I was really fortunate to gain employment based on my degree show, and started working at a local design agency straight from university. I stayed there for six and a half years, progressing from Junior to Senior Designer, growing with the agency itself.

Then after a year in Australia, working in the different environments of a printers and an advertising agency, I returned to the UK with a more rounded body of experience, and landed at gm-design at the beginning of last year… hitting the ground running!

What 3 words would you use to describe your fellow gm. creatives?

Eclectic, inspired and ambitious.

Can you share your tips for overcoming a creative-block?

Research and looking for design inspiration is my first response. If I’m still uninspired, sometimes stepping back, working on something else for a while and then coming back fresh is enough to get me back on track.

If neither works, calling a group brainstorm with the other designers is a sure fix. We aren’t islands, and we shouldn’t sit alone struggling. The best ideas often come from collaborative work, as we all see different possibilities in a problem, and bouncing our thoughts off each other often sparks something great.

What are your favourite go-to sources for design inspiration?

Having Design Week sent to my inbox every day ensures I get at least a tiny dose of inspiration and industry news every day. But when I have the time to purposefully set about looking for inspiration, I log into Feedly to check my favourite design blogs, and browse my Twitter feed to see what design agencies have shared. I also visit websites like Smashing Magazine and Designspiration.
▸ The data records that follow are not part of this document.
section
variable {s : State} {n : Nat} {l : Letter} (h : s.LetterActs n l)
include h

theorem exec_newTarget (ha : l.action = 1) : exec (.newTarget n) s = .next (s.onDev fun d =>
    (((d.unboxed n l.k).wakeFor n l.taken).actTarget s.mem n (max l.due d.nt) l.taken).letterEnd n l.taken) := by
  show served s (.next (s.onDev fun d => d.inboxAct s.mem n 1)) = _
  rw [← ha, h.served (by simp [ha])]
  simp only [Dev.perform_target (l := l.taken) _ _ _ _ _ ha]

theorem exec_newVelocity (ha : l.action = 2) : exec (.newVelocity n) s = .next (s.onDev fun d =>
    (((d.unboxed n l.k).wakeFor n l.taken).actVelocity s.mem n (max l.due d.nt) l.taken).letterEnd n l.taken) := by
  show served s (.next (s.onDev fun d => d.inboxAct s.mem n 2)) = _
  rw [← ha, h.served (by simp [ha])]
  simp only [Dev.perform_velocity (l := l.taken) _ _ _ _ _ ha]

theorem exec_newLimits (ha : l.action = 3) : exec (.newLimits n) s = .next (s.onDev fun d =>
    (((d.unboxed n l.k).wakeFor n l.taken).actLimits n l.taken).letterEnd n l.taken) := by
  show served s (.next (s.onDev fun d => d.inboxAct s.mem n 3)) = _
  rw [← ha, h.served (by simp [ha])]
  simp only [Dev.perform_limits (l := l.taken) _ _ _ _ _ ha]

theorem newTarget_acts (ha : l.action = 1) : Completes (.newTarget n) s fun u =>
    u.dev.rd (K.TARGET n) = enc 64 (s.dev.targetOf n l) ∧ (u.dev.mot n).move = .position (s.dev.targetOf n l) ∧
      (u.dev.mot n).stops = [] ∧ u.dev.bit (K.STATUS n) 3 = false ∧ (∀ x ∈ (u.dev.axis n).inbox, x.k ≠ l.k) ∧
      u.dev.legs = s.dev.legs ∧ ∀ m, m ≠ n → u.dev.axis m = { s.dev.axis m with goDue := (u.dev.axis m).goDue } := by
  have hwake := (Dev.LetterKeeps.refl (n := n) (s.dev.unboxed n l.k)).wakeFor l.taken
  have htarget : ((s.dev.unboxed n l.k).wakeFor n l.taken).targetOf n l.taken = s.dev.targetOf n l :=
    Dev.targetOf_congr (((s.dev.unboxed n l.k).mot_wakeFor n _).trans (s.dev.mot_unboxed n _)) (hwake.slots _ (by lia)) l
  have hx := exec_newTarget h ha
  simp only [State.onDev, Dev.actTarget, htarget] at hx
  generalize hb : ((s.dev.unboxed n l.k).wakeFor n l.taken).wrI 64 (K.TARGET n) (s.dev.targetOf n l) = b at hx
  have hkeep := ((Dev.LetterKeeps.refl (n := n) b).beginMotion s.mem (max l.due s.dev.nt) (.position (s.dev.targetOf n l))).trans
    (Dev.letterEnd_keeps _ n l.taken)
  obtain ⟨hmove, hstops⟩ := b.beginMotion_mot s.mem n (max l.due s.dev.nt) (.position (s.dev.targetOf n l))
  have hset : b.rd (K.TARGET n) = enc 64 (s.dev.targetOf n l) := by
    rw [← hb, Dev.rd_wrI_self _ _ (by decide)]
  refine completes_of_eq hx ⟨(hkeep.slots _ (by lia)).trans hset, ?_, ?_, ?_, letter_leaves hwake (hb ▸ rfl) (hb ▸ rfl) hkeep⟩
  · rw [Dev.mot_letterEnd, hmove]
  · rw [Dev.mot_letterEnd, hstops]
  · rw [Dev.bit_congr (Dev.letterEnd_rd _ n _ (by lia))]
    exact b.beginMotion_status s.mem n _ _

theorem newVelocity_acts (ha : l.action = 2) : Completes (.newVelocity n) s fun u =>
    (u.dev.mot n).move = .velocity (sext 32 (l.arg 12 4)) ∧ (u.dev.mot n).stops = [] ∧
      u.dev.rd (K.TARGET_VEL n) =
        enc 32 (clampI (-(s.dev.rd (K.V_LIM n) : Int)) (s.dev.rd (K.V_LIM n)) (sext 32 (l.arg 12 4))) ∧
      u.dev.legs = s.dev.legs ∧ ∀ m, m ≠ n → u.dev.axis m = { s.dev.axis m with goDue := (u.dev.axis m).goDue } := by
  have hwake := (Dev.LetterKeeps.refl (n := n) (s.dev.unboxed n l.k)).wakeFor l.taken
  have hlim : ((s.dev.unboxed n l.k).wakeFor n l.taken).rd (K.V_LIM n) = s.dev.rd (K.V_LIM n) := hwake.slots _ (by lia)
  have harg : l.taken.arg 12 4 = l.arg 12 4 := rfl
  have hx := exec_newVelocity h ha
  simp only [State.onDev, Dev.actVelocity, hlim, harg] at hx
  generalize clampI (-(s.dev.rd (K.V_LIM n) : Int)) (s.dev.rd (K.V_LIM n)) (sext 32 (l.arg 12 4)) = v at hx ⊢
  generalize hb : ((s.dev.unboxed n l.k).wakeFor n l.taken).wrI 32 (K.TARGET_VEL n) v = b at hx
  have hkeep := ((Dev.LetterKeeps.refl (n := n) b).beginMotion s.mem (max l.due s.dev.nt) (.velocity (sext 32 (l.arg 12 4)))).trans
    (Dev.letterEnd_keeps _ n l.taken)
  obtain ⟨hmove, hstops⟩ := b.beginMotion_mot s.mem n (max l.due s.dev.nt) (.velocity (sext 32 (l.arg 12 4)))
  have hset : b.rd (K.TARGET_VEL n) = enc 32 v := by
    rw [← hb, Dev.rd_wrI_self _ _ (by decide)]
  refine completes_of_eq hx ⟨?_, ?_, (hkeep.slots _ (by lia)).trans hset, (letter_leaves hwake (hb ▸ rfl) (hb ▸ rfl) hkeep).2⟩
  · rw [Dev.mot_letterEnd, hmove]
  · rw [Dev.mot_letterEnd, hstops]

theorem newLimits_act (ha : l.action = 3) : Completes (.newLimits n) s fun u =>
    (∀ e ∈ limitFields n, u.dev.rd e.1 = if l.arg e.2 4 = 0 then s.dev.rd e.1 else l.arg e.2 4) ∧
      (u.dev.mot n).move = (s.dev.mot n).move ∧
      u.dev.legs = s.dev.legs ∧ ∀ m, m ≠ n → u.dev.axis m = { s.dev.axis m with goDue := (u.dev.axis m).goDue } := by
  have hwake := (Dev.LetterKeeps.refl (n := n) (s.dev.unboxed n l.k)).wakeFor l.taken
  obtain ⟨haxes, hlegs⟩ := Dev.takeLimits_units l.taken (limitFields n) ((s.dev.unboxed n l.k).wakeFor n l.taken)
  have hset := (Dev.takeLimits_rd l.taken (limitFields n) ((s.dev.unboxed n l.k).wakeFor n l.taken) (by simp)).2
  have hx := exec_newLimits h ha
  rw [State.onDev, Dev.actLimits_eq] at hx
  generalize (limitFields n).foldl (Dev.takeLimit l.taken) ((s.dev.unboxed n l.k).wakeFor n l.taken) = b at *
  refine completes_of_eq hx ⟨fun e he => ?_, ?_, (letter_leaves hwake hlegs haxes (Dev.letterEnd_keeps _ n l.taken)).2⟩
  · have hslot : MotionSlot n e.1 := by
      simp only [List.mem_cons, List.not_mem_nil, or_false] at he
      rcases he with rfl | rfl | rfl | rfl | rfl <;> lia
    have hold : ((s.dev.unboxed n l.k).wakeFor n l.taken).rd e.1 = s.dev.rd e.1 := hwake.slots _ hslot
    exact (Dev.letterEnd_keeps b n l.taken).slots _ hslot |>.trans ((hset e he).trans (by rw [hold]; rfl))
  · have hmot : b.mot n = ((s.dev.unboxed n l.k).wakeFor n l.taken).mot n := congrArg AxisRt.mot (Dev.axis_congr haxes n)
    simp [hmot]

end

/-- Settles O28: the letter leaves the inbox and acts from the slots and the motion that it found; the end of a play, the wake and the goes
touch neither targets nor limits. -/
theorem motionLettersAct : Obligations.MotionLettersAct := by
  intro s n l hon hn hh hd hm
  have h : s.LetterActs n l := ⟨hon, hn, hh, hd, hm⟩
  exact ⟨newTarget_acts h, newVelocity_acts h, newLimits_act h⟩

end Sys2Proof

namespace Sys2Proof.Machine

/-! ## A play starts (R160, R161) -/

/-- The play that startPlay begins: at t_s, from the commanded position; what ran before is over. -/
theorem Dev.startPlay_mot (d : Dev) (mem : List Host.Cell) (n : Nat) (r : PlayRt) (ts : Nat) :
    (∃ p, ((d.startPlay mem n r ts).mot n).play = some { r with start := ts * 65536, pos0 := p }) ∧
    ((d.startPlay mem n r ts).mot n).move = .play ∧ ((d.startPlay mem n r ts).mot n).stops = [] := by
  have hmot (e : Dev) (m : MotionRt) (nt : Nat) (b : Bytes) :
      (((((e.setMot n m).setBit (K.STATUS n) 3 false).newMove n).useUpdate r.pat).patEvent n r.pat 0x0120 nt b).mot n = m := by
    rw [Dev.mot_patEvent]
    exact (Dev.mot_newMove _ n).trans (e.mot_setMot n m)
  unfold Dev.startPlay
  dsimp only
  rw [hmot]
  exact ⟨⟨_, rfl⟩, rfl, rfl⟩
What advice would you give to any young people who would like to work in a similar role?

I’d recommend gaining as much experience as possible alongside your studies. Approach design agencies for unpaid work experience during your university holidays, even if you can only afford to give up a couple weeks of your summer break!

Real work experience will give you a valuable insight into the day-to-day workings of an agency and will look great on your CV. If you make a good impression, you could find your work experience turning into a job or internship. This will also help you determine whether being a designer is really what you want to do.

Your time at university is your opportunity to be really adventurous with the work you produce. You’ll rarely experience this kind of creative freedom again, so take advantage of it. Take risks and push yourself to create work you’re proud to put in your portfolio.

Any parting words?

Be proud of your successes and learn from any criticisms, just don’t take them too personally!